Working with TAC but looking for anyone else who may experienced what I am seeing.
We currently 1 3400 (lets call it M3-RAP1 serving about 150 RAPS (50/50 mix of RAP 2s and RAP 3s) as a primary LMS and our master controller (which also serves our wireless environment, call it N8-CON1). We ordered 2 new 3400s (call them M4-RAP1 and M4-RAP2) to set up as a cluster and do carrier redundancy through BGP, eventually we will take the existing 3400 (M3-RAP1) and put it in DR.

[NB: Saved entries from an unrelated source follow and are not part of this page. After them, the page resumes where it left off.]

-- ==== Sys2Proof/Tests/Slice0.lean ====
section
/-! SUPPORT. The model's own tests. Expected values are those that the spec writes out: 95_test_vectors.md (the table is named at each
test), the worked examples of the rules, and spec/opcode_table.json. The witnesses at the end show, for each obligation
with hypotheses, concrete values that meet them together. -/

namespace Sys2Proof.Tests.Slice0

open Sys2Proof Sys2Proof.Machine

/-! ### Helpers -/

/-- A context for an `nn`-byte digest whose valid bytes are `old`. -/
def holding (nn : Byte) (old : List Byte) : State :=
  { State.reset with
    h := initialChain nn 0, nn := nn, phase := .active,
    buf := Memory.writeBytes [] 0 old, buflen := Fin.ofNat 129 old.length }

/-- The same with other stale bytes, another `V` and another `KK`. -/
def hiddenOther (nn : Byte) (old : List Byte) : State :=
  { holding nn old with
    kk := 7, v := Vector.replicate 16 5, buf := Memory.writeBytes [(127, 9)] 0 old }

/-- An engine that has finished. -/
def finished : State := { holding 64 [0x61] with phase := .done, f := #v[ones64, 0] }

/-- The state a command leaves, or the reset state where it stops. -/
def after (o : Host.Outcome State Fault Refusal) : State :=
  match o with
  | .next s => s
  | .fault _ => State.reset
  | .refused _ => State.reset

theorem exists_next (o : Host.Outcome State Fault Refusal) (h : safeOutcome o = true) : ∃ t, o = .next t := by
  cases o with
  | next t => exact ⟨t, rfl⟩
  | fault _ => cases h
  | refused _ => cases h

theorem exists_ok {α : Type} (r : Except Fault α) (h : r.isOk = true) : ∃ t, r = .ok t := by
  cases r with
  | ok t => exact ⟨t, rfl⟩
  | error _ => cases h

/-- The valid bytes of such a context. -/
theorem read_holding (nn : Byte) (old : List Byte) (h : old.length ≤ 128) : memRead (holding nn old) 0 old.length = .ok old := by
  simp [memRead, holding, h, Memory.readBytes_writeBytes]

theorem holding_buflen (nn : Byte) (old : List Byte) (h : old.length ≤ 128) :
    (holding nn old).buflen.val = old.length :=
  Nat.mod_eq_of_lt (Nat.lt_succ_of_le h)

theorem read_valid (nn : Byte) (old : List Byte) (h : old.length ≤ 128) :
    memRead (holding nn old) 0 (holding nn old).buflen.val = .ok old := by
  rw [holding_buflen nn old h]
  exact read_holding nn old h

/-- A full buffer. -/
theorem read_full : memRead (holding 64 (zeros 128)) 0 128 = .ok (zeros 128) := by
  have h := read_holding 64 (zeros 128) (by simp)
  rwa [zeros_length] at h

theorem exec_final_holding (nn : Byte) : ∃ t, exec .final (holding nn [1]) = .next t :=
  ⟨_, exec_final_active _ [1] rfl (read_valid nn [1] (by decide))⟩

theorem step_final_holding : ∃ t, step { holding 64 [1] with commands := [.packet [0x03, 0x00]] } = .next t :=
  ⟨_, exec_final_active { holding 64 [1] with ci := 1 } [1] rfl (read_valid 64 [1] (by decide))⟩

/-! ### Well-formedness and decoding -/

/-- 30_encoding.md R57: the check refuses the pseudo-instruction, which has no packet, and the encoder gives it none. -/
theorem test_hash_has_no_packet :
    (Instr.hash 32 [0x61]).wellFormed = false ∧ encode (.hash 32 [0x61]) = none := by decide

/-- 30_encoding.md R47: the bytes `01 14` and then the key. -/
theorem test_decode_init : decode [0b00000001, 0b00010100, 0x6b, 0x65, 0x79] = .ok (.init 20 [0x6b, 0x65, 0x79]) := by
  decide

/-- 30_encoding.md R48: the bytes `02 00` and then the data. -/
theorem test_decode_update : decode [0b00000010, 0b00000000, 0xff] = .ok (.update [0xff]) := by decide

/-- 30_encoding.md R49: the bytes `03 00` and no more. -/
theorem test_decode_final : decode [0b00000011, 0b00000000] = .ok .final := by decide

/-- 30_encoding.md R57: `HASH` decodes from nothing; its packets decode to the three commands it stands for, and with a length
out of range only the `INIT` is sent. -/
theorem test_decode_hash : (packetsOf (.hash 32 [0x61])).map decode =
      [.ok (.init 32 []), .ok (.update [0x61]), .ok .final] ∧
    packetsOf (.hash 64 []) = [[0x01, 0x40], [0x02, 0x00], [0x03, 0x00]] ∧
    packetsOf (.hash 0 [0x61]) = [[0x01, 0x00]] ∧ packetsOf (.hash 65 [0x61]) = [[0x01, 0x41]] := by decide

/-- 30_encoding.md R51, the illegal rows, each by its name. -/
theorem test_decode_illegal :
    decode [0x02] = .error .tooShort ∧ decode [0x00, 0x00] = .error (.unknownOpcode 0) ∧
    decode [0x04, 0x00] = .error (.unknownOpcode 4) ∧ decode [0x02, 0x01] = .error (.reservedArgument 2 1) ∧
    decode [0x03, 0xff] = .error (.reservedArgument 3 0xff) ∧ decode [0x03, 0x00, 0xaa] = .error .unexpectedPayload := by
  decide

/-- spec/opcode_table.json: the table's `match` words, `INIT` with `nn = 64` in bits 15:8. -/
theorem test_table_words :
    decodeTableWord 16 0x4001 = some (.init 64 []) ∧ decodeTableWord 16 0x0002 = some (.update []) ∧
    decodeTableWord 16 0x0003 = some .final ∧ decodeTableWord 16 0x0103 = none := by decide

/-- A word placed where the next step takes it runs as the first command after reset (43_init.md R89: `INIT 64`). -/
theorem test_fetch_word :
    (after (step (State.reset.withFetchWord 16 0x4001))).responses = [[0x00]] ∧
    (after (step (State.reset.withFetchWord 16 0x4001))).h[0] = 0x6a09e667f2bdc948 := by decide +kernel

/-! ### Word arithmetic, table V-W -/

theorem test_add_xor :
    add64 0xffffffffffffffff 1 = 0 ∧ add64 0x6a09e667f2bdc948 0x510e527fade682d1 = 0xbb1838e7a0a44c19 ∧
    xor64 0x1f83d9abfb41bd6b ones64 = 0xe07c265404be4294 := by decide

theorem test_rotate :
    rotr64 0x0123456789abcdef 0 = 0x0123456789abcdef ∧ rotr64 0x0123456789abcdef 1 = 0x8091a2b3c4d5e6f7 ∧
    rotr64 0x0123456789abcdef 24 = 0xabcdef0123456789 ∧ rotr64 0x0123456789abcdef 63 = 0x02468acf13579bde ∧
    rotr64 0x0123456789abcdef 64 = 0x0123456789abcdef ∧ rotr64 0x8000000000000000 63 = 1 := by decide +kernel

theorem test_load_store :
    load64 [1, 2, 3, 4, 5, 6, 7, 8] = 0x0807060504030201 ∧
    store64 0x0d4d1c983fa580ba = [0xba, 0x80, 0xa5, 0x3f, 0x98, 0x1c, 0x4d, 0x0d] := by decide +kernel

theorem test_counter :
    incCounter #v[0xffffffffffffff80, 0] 128 = #v[0, 1] ∧ incCounter #v[0xffffffffffffffc0, 0] 65 = #v[1, 1] ∧
    incCounter #v[0xffffffffffffff80, 0xffffffffffffffff] 128 = #v[0, 0] ∧
    incCounter #v[0xffffffffffffff00, 7] 128 = #v[0xffffffffffffff80, 7] := by decide +kernel

/-! ### The mixer and the compression, tables V-G, V-C1 and V-C2 -/

/-- The third row of V-G: `y` enters at step 5 only. -/
theorem test_mixer_second_word :
    mixG (Vector.replicate 16 0) 0 1 2 3 0 1 =
      #v[1, 0x0002000000000000, 0x0001000000000000, 0x0001000000000000, 0, 0, 0, 0, 0, 0, 0, 0, 0, 0, 0, 0] := by
  decide +kernel

/-- 41_mixer_g.md R72, after step 8. -/
theorem test_mixer_worked_example :
    (let v := mixG (initialV (initialChain 64 0) #v[3, 0] #v[ones64, 0]) 0 4 8 12 0x0000000000636261 0
     (v[0], v[4], v[8], v[12])) =
    ((0xf0c9aa0f86491dea : Word), (0xb7defc3d0277e11f : Word), (0xee5e0f39647a9fff : Word),
      (0x7772fc2886a76c5f : Word)) := by decide +kernel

I had to get the configuration from the existing cluster over to the new cluster (M4-RAP1 and M4-RAP2) so I added them as local controllers to N8-CON1. I then detached them and created the new cluster. I created a new profile with the VRRP address of the new cluster as the primary LMS and the IP, which is assigned right on the physical interface, M3-RAP1 as the backup LMS. For licensing reasons I upgraded the new cluster to 6.3.1.8 whereas the old cluster is on 6.2.1.7. I didn’t want to install 2 sets of 150 licenses on each controller when we have plans to migrate to 6.3 in the near future anyway.
With all basic connectivity in place and the configurations matched up (including the whitelists) I changed the profile of a RAP from the CLI. The change took, the RAP connected to the new controller and started upgrading, then rebooted the went down. I have also seen this behavior on the old cluster. It seems to bounce back and forth. The RAP shows up in the AP database on the new cluster so I know it is connecting, it just wont come up on the new cluster.

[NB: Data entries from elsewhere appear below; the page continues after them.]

-- ==== Sys2Proof/Tests/Slice0.lean ====
section
/-!
SUPPORT. Small tests. Expected results are those of spec/95_test_vectors.md (the vector's name stands beside each), the words
are written out from R51, R58 and R63; and, for every statement with hypotheses, a state and operands that meet them.
-/

namespace Sys2Proof.Tests

open Sys2Proof.Machine

/-! ## The blocks the tests run on -/

/-- `ADDR_WIDTH = 8`, `TIME_WIDTH = 32`, as the vectors of spec/95 take it. -/
def cfg8 : Config := ⟨.w8, 512, 32, 1000, 0, false⟩

/-- `ADDR_WIDTH = 16`. -/
def cfg16 : Config := ⟨.w16, 512, 32, 1000, 0, false⟩

/-- The block after INIT(cap), with zeros where the spec leaves a byte unspecified. -/
def blank (c : Config) (cap : Nat) : State :=
  { State.resetWith c cap with spOpcodeHold := 0#8, spOpcode := 0#8, spData := 0#8 }

/-- Bytes all taken at time `t`. -/
def samples (t : Nat) (bs : List Byte) : List RxByte := bs.map (fun b => ⟨b, t⟩)

/-- The next state, if there is one. -/
def nextOf : Host.Outcome State Fault Refusal → Option State
  | .next t => some t
  | .fault _ => none
  | .refused _ => none

/-- One FEED, with `bs` in the byte source at time `t`. -/
def feeding (s : State) (t : Nat) (bs : List Byte) : Option State :=
  nextOf (step { s with rx := samples t bs, agenda := [.hostOp t ⟨1#4, 0, false⟩] })

/-- One host operation at time `t`. -/
def asking (s : State) (t : Nat) (r : OpRequest) : Option State :=
  nextOf (step { s with agenda := [.hostOp t r] })

/-- One FEED of one byte. -/
def byteAt (s : State) (t : Nat) (b : Byte) : Option State := feeding s t [b]

/-- The first `n` entries, as a host reads them. -/
def entries (n : Nat) (s : State) : List Byte := (List.range n).map s.readEntry

/-- The mailbox as spec/95 writes it. -/
def mailbox (s : State) : Byte × Byte × Bool := (s.spOpcode, s.spData, s.spPending)

/-- `state`, `cursor` and the first `n` entries. -/
def view (n : Nat) (s : State) : DecState × Nat × List Byte := (s.state, s.cursor, entries n s)

/-! ## Well-formedness refuses what the encoding does not admit -/

theorem test_wf_initSkip : (Instr.initSkip 0x7E#8).wf cfg8 = false ∧ (Instr.initSkip 0x7D#8).wf cfg8 = false ∧
    (Instr.initSkip 0x7F#8).wf cfg8 = true := by decide
theorem test_wf_cmdCh : (Instr.cmdCh 0#7).wf cfg8 = false ∧ (Instr.cmdCh 127#7).wf cfg8 = true := by decide
theorem test_wf_cmdUnk : (Instr.cmdUnk 0x7A#8).wf cfg8 = false ∧ (Instr.cmdUnk 0x80#8).wf cfg8 = false ∧
    (Instr.cmdUnk 0x7D#8).wf cfg8 = false ∧ (Instr.cmdUnk 0x7F#8).wf cfg8 = true := by decide
theorem test_wf_dataLit : (Instr.dataLit 0x7F#8).wf cfg8 = false ∧ (Instr.dataLit 0x7E#8).wf cfg8 = false ∧
    (Instr.dataLit 0x7A#8).wf cfg8 = true := by decide
theorem test_wf_escVal : (Instr.escVal 0x7D#8).wf cfg8 = false ∧ (Instr.escVal 0x7F#8).wf cfg8 = true := by decide
theorem test_wf_spOpcode : (Instr.spOpcode 0x7E#8).wf cfg8 = false ∧ (Instr.spOpcode 0x7F#8).wf cfg8 = true := by decide
theorem test_wf_spData : (Instr.spData 0x7F#8).wf cfg8 = false ∧ (Instr.spData 0x80#8).wf cfg8 = true := by decide
theorem test_wf_spEscVal : (Instr.spEscVal 0x7D#8).wf cfg8 = false ∧ (Instr.spEscVal 0x2F#8).wf cfg8 = true := by decide
theorem test_wf_doneSkip : (Instr.doneSkip 0x7E#8).wf cfg8 = false ∧ (Instr.doneSkip 0x80#8).wf cfg8 = true := by decide
theorem test_wf_init : (Instr.init 256).wf cfg8 = false ∧ (Instr.init 256).wf cfg16 = true := by decide
theorem test_wf_read : (Instr.read 256 true).wf cfg8 = false ∧ (Instr.read 255 true).wf cfg8 = true := by decide
theorem test_wf_setOffset : (Instr.setOffset 65536).wf cfg16 = false ∧ (Instr.setOffset 65535).wf cfg16 = true := by decide
theorem test_wf_setTimeout : (Instr.setTimeout 4294967296).wf cfg8 = false ∧
    (Instr.setTimeout 4294967295).wf cfg8 = true := by decide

If I hard reset the RAP and enter the LMS of the new cluster it connects no issue. I started looking at the configuration of the profile and child objects and noticed a few small inconsistencies and fixed them. To fully test this I created a brand new profile and only changed the LMS and backup LMS IPs. I also tried removing the backup LMS to make sure it just connected to new cluster. An interesting behavior I noticed here, even though the backup LMS was not defined in the system profile, the RAP connected back to the original LMS. It continues to go through the upgrade, reboot down cycle but it still found it’s way back. I tried changing the LMS IP (without backup) to the IP on M4-RAP1 to eliminate the VRRP as an issue, no dice. I also changed the LMS IP to the public IP of each respective controller. For example, on M4-RAP1 the LMS is 1.2.3.4 for the TEST AP group and it is 4.3.2.1. for M3-RAP1. Since the clusters are separate there is no sync, I have been careful to perfectly replicate any changes on either cluster to the other.
I can easily (from an engineers perspective) fix this problem by resetting the RAP. The problem is that they are deployed to non-technical individuals at their homes and our track record is not great right now so we need a zero touch solution.
Thanks in advance!